What you should do
Each line of the data holding "Shed" should be found and copied.
>>>>>
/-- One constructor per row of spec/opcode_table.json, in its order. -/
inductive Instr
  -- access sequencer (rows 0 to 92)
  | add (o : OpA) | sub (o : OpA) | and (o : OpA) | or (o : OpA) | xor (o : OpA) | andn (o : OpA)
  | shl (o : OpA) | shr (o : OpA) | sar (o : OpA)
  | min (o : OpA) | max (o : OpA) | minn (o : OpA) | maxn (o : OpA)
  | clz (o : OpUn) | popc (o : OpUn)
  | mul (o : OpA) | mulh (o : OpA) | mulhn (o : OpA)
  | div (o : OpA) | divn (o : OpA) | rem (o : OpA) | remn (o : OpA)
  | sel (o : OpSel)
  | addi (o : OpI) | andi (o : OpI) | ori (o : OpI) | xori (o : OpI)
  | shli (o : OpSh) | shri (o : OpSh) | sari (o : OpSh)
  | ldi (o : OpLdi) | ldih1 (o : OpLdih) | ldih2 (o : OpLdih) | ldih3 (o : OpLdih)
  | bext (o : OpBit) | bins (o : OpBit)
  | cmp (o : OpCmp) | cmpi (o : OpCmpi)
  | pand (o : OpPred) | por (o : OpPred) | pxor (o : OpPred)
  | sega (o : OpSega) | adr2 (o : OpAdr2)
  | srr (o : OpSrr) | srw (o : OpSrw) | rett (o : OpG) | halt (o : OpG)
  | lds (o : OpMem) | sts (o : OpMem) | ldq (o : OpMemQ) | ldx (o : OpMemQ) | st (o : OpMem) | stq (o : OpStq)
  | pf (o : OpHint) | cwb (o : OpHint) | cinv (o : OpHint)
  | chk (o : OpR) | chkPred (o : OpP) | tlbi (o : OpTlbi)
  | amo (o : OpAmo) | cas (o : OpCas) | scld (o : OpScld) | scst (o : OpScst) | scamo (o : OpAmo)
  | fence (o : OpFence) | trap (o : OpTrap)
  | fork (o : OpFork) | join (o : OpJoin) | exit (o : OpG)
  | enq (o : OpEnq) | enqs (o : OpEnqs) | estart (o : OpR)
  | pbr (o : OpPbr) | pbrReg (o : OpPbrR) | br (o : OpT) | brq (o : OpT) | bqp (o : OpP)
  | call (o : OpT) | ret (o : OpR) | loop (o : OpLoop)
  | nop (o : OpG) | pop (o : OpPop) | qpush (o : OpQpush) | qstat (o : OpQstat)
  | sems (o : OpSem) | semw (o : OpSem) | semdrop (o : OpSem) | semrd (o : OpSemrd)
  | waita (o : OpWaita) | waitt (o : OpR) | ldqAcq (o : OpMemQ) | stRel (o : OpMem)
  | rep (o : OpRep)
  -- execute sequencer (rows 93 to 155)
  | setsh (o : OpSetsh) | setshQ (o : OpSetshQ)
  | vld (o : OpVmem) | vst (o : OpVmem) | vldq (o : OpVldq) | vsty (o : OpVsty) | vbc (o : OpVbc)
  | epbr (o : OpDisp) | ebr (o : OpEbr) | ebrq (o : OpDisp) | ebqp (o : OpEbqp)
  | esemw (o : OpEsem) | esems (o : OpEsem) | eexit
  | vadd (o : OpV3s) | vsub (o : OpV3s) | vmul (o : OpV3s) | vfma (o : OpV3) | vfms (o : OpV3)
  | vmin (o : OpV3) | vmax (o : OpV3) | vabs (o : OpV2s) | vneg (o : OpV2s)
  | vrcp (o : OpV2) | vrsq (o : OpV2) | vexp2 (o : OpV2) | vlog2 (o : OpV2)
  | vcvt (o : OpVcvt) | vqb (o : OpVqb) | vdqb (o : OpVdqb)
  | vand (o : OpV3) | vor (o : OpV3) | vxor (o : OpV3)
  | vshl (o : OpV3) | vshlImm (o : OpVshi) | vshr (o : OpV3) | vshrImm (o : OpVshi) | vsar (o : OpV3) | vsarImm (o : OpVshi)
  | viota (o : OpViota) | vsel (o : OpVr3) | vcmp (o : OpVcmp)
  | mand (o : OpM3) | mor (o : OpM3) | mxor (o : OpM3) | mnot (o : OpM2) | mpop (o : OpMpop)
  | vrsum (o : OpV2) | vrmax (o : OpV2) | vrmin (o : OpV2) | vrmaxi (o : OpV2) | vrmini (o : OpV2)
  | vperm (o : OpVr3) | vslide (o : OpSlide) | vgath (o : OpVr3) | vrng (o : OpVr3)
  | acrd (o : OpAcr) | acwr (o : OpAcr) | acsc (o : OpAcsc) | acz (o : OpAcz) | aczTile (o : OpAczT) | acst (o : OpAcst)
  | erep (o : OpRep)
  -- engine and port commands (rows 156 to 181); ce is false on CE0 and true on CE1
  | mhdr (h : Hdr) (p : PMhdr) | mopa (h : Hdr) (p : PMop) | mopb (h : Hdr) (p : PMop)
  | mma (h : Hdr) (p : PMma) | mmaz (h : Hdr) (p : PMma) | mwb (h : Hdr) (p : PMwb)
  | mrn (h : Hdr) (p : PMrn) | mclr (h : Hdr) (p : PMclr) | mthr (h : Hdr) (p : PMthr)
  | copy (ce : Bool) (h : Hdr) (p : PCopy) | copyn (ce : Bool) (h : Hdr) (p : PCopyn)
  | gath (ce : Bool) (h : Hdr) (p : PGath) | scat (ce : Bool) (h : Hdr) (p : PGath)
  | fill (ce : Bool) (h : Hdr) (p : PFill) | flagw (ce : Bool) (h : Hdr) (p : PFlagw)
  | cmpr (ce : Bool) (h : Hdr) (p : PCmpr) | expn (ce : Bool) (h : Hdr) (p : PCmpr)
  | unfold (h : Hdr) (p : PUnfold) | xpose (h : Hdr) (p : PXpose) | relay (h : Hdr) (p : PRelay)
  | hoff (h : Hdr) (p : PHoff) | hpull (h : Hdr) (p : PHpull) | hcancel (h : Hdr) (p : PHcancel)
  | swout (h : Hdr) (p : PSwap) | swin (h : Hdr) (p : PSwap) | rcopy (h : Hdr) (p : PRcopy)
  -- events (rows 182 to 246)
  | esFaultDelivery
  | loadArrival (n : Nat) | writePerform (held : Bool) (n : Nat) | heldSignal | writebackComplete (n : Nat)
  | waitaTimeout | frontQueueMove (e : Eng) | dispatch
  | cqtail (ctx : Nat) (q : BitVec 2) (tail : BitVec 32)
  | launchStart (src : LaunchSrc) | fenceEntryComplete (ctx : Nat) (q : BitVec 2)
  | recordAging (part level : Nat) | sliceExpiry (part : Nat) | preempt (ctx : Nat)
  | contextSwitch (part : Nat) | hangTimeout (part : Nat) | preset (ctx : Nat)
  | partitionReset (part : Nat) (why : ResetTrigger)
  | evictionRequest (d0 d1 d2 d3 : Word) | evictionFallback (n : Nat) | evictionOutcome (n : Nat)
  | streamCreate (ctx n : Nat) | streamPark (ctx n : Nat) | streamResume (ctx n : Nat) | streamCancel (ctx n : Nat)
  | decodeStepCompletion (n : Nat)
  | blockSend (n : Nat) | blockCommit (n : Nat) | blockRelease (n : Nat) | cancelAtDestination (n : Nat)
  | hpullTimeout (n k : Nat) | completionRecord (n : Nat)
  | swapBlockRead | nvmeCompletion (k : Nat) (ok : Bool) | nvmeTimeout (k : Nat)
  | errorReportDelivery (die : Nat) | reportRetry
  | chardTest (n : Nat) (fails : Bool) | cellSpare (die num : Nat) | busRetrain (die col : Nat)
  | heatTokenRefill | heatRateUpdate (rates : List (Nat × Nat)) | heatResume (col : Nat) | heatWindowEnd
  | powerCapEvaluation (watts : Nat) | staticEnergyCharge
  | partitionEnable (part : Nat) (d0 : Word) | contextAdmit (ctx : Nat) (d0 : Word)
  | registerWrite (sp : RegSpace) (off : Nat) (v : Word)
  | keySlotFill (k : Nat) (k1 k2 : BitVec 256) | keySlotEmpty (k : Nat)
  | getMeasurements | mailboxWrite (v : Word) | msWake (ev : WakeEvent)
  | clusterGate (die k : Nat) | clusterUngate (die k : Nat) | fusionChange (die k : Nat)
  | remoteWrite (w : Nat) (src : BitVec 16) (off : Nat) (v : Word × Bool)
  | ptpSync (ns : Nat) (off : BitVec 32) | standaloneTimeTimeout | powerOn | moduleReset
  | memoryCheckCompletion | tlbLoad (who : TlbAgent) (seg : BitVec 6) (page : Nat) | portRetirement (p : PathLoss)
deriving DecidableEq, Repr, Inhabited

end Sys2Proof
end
<<<<<
>>>>>
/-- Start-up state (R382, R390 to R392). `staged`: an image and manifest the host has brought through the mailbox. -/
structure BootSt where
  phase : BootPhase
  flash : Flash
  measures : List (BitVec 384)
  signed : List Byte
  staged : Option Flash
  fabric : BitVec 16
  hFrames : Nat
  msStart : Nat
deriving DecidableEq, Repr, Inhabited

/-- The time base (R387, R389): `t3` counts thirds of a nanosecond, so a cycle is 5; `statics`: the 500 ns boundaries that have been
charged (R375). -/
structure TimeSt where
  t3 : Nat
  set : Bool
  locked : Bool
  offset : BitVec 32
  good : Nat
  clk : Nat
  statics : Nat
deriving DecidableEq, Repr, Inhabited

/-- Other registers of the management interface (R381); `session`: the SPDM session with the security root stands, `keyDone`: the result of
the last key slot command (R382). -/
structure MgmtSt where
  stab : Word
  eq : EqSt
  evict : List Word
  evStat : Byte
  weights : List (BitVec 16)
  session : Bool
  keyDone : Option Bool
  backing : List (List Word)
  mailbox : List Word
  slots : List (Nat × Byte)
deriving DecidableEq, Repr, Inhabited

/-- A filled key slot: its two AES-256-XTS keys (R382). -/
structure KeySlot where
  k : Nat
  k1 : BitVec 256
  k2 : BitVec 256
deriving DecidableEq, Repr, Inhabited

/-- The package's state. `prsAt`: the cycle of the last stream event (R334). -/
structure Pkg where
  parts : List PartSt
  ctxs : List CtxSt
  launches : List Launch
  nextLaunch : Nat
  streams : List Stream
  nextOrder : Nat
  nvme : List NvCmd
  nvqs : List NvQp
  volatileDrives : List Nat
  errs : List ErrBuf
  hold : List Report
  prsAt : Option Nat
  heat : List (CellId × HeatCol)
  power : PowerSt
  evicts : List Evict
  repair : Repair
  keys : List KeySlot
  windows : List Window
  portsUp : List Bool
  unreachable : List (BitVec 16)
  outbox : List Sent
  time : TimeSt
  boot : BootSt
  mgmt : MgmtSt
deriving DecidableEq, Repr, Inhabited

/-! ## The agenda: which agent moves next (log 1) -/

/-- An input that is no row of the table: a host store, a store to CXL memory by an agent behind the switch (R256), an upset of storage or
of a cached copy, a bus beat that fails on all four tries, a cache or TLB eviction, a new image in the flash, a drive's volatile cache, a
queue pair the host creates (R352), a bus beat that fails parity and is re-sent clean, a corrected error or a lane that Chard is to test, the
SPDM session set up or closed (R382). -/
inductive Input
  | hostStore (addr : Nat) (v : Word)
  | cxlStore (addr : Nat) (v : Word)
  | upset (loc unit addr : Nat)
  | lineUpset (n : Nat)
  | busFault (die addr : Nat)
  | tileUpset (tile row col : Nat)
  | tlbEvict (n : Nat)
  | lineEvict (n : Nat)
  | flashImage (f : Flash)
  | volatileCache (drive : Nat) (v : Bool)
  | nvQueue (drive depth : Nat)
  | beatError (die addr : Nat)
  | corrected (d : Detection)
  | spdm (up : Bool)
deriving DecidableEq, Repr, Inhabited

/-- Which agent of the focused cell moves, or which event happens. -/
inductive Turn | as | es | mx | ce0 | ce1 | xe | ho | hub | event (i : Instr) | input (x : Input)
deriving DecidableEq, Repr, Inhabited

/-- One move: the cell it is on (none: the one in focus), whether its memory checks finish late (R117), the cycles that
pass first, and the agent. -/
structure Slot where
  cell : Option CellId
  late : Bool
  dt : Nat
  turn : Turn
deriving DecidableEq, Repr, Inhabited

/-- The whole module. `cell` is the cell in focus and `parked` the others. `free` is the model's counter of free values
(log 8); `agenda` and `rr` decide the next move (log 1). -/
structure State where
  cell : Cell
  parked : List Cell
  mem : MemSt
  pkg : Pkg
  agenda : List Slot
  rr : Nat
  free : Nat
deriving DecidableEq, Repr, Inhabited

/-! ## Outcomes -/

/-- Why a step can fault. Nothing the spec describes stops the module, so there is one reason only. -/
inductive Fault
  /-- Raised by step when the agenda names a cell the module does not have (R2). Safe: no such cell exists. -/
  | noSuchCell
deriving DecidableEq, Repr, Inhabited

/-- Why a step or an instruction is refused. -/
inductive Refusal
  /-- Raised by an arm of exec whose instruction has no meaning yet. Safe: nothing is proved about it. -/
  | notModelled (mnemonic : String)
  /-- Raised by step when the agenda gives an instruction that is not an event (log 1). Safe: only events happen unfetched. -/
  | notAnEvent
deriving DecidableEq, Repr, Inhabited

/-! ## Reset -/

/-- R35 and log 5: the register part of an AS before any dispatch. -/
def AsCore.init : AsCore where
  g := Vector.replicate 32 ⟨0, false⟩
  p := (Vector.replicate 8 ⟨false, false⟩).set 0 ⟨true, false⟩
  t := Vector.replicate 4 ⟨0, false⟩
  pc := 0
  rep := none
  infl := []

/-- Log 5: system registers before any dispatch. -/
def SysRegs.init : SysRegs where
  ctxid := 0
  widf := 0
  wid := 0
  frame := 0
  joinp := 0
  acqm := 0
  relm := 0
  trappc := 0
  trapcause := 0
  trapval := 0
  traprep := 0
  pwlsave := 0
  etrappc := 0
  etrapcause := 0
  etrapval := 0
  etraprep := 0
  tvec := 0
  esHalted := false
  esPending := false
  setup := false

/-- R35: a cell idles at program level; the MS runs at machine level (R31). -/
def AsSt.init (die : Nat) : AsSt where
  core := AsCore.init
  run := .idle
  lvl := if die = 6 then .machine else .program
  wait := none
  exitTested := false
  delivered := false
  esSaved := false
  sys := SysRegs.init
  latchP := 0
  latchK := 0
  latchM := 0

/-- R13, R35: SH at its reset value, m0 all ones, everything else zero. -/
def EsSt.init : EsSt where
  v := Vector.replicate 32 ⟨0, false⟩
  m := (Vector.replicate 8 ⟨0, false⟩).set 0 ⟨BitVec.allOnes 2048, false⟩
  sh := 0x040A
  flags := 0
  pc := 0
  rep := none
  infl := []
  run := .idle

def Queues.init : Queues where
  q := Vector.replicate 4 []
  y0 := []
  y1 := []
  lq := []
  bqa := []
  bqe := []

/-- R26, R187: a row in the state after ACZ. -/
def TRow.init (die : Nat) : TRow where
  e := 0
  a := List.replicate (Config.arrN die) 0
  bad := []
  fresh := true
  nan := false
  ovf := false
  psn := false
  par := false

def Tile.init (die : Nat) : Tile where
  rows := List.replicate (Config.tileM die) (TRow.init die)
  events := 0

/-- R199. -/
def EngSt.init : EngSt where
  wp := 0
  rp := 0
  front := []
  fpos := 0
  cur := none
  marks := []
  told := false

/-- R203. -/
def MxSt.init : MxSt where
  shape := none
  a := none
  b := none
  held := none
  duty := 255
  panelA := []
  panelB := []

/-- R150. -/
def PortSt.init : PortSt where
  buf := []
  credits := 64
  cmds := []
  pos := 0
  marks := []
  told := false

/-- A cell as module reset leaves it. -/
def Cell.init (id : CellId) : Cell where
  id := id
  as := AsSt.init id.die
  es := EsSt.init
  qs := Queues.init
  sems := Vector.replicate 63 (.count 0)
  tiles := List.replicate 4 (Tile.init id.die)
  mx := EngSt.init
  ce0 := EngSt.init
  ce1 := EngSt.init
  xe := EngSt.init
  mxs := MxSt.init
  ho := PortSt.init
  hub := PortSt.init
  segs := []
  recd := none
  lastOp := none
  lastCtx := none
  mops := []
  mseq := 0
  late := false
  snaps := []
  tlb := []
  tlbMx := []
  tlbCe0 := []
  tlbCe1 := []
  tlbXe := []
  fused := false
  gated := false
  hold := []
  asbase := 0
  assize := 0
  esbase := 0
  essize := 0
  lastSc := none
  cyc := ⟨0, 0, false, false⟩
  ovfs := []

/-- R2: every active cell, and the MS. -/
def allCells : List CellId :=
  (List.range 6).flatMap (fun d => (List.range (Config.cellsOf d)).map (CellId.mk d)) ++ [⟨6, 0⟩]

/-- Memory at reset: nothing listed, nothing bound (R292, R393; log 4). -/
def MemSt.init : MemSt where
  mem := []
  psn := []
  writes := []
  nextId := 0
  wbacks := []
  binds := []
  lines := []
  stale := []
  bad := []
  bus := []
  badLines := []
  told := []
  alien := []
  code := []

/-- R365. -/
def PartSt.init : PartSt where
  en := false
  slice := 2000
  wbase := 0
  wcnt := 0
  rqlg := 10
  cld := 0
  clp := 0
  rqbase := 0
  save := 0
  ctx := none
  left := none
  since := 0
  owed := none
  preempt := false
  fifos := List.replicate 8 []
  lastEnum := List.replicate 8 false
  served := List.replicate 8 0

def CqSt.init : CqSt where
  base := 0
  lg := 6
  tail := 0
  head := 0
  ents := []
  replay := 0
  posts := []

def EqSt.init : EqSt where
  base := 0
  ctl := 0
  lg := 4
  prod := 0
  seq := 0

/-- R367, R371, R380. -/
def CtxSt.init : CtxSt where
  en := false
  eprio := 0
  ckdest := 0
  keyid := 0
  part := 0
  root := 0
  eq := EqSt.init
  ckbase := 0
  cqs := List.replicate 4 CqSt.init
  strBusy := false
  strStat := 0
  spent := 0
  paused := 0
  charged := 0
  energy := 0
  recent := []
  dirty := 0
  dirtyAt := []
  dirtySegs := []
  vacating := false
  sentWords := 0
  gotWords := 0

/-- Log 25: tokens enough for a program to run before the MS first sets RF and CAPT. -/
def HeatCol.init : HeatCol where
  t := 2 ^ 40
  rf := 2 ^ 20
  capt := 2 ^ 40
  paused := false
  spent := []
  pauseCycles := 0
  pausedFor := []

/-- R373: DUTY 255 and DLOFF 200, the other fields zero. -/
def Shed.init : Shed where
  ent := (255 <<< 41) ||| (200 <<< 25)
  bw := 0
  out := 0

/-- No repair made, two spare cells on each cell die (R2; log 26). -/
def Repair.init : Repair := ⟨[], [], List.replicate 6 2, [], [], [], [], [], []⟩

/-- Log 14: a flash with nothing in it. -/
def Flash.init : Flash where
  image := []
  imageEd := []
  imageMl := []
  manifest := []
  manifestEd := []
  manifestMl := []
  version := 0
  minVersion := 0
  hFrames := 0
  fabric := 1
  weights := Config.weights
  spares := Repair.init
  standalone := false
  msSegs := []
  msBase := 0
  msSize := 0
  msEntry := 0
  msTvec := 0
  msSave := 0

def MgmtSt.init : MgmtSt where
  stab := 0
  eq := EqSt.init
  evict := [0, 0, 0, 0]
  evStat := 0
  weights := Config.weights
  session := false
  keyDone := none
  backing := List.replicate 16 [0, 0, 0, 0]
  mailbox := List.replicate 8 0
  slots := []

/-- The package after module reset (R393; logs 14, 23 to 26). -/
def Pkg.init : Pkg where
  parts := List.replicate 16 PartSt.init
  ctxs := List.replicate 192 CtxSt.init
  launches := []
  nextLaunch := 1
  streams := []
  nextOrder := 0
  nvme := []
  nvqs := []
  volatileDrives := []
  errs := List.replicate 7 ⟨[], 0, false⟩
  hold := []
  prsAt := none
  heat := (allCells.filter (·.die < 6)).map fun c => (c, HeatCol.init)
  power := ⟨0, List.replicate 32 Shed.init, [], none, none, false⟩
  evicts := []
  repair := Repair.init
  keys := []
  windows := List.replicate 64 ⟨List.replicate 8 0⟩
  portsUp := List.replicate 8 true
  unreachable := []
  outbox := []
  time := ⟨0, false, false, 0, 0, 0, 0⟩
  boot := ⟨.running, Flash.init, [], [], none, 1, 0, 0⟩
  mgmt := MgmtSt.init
<<<<<
Response to the task
def Shed.init : Shed where
  power := ⟨0, List.replicate 32 Shed.init, [], none, none, false⟩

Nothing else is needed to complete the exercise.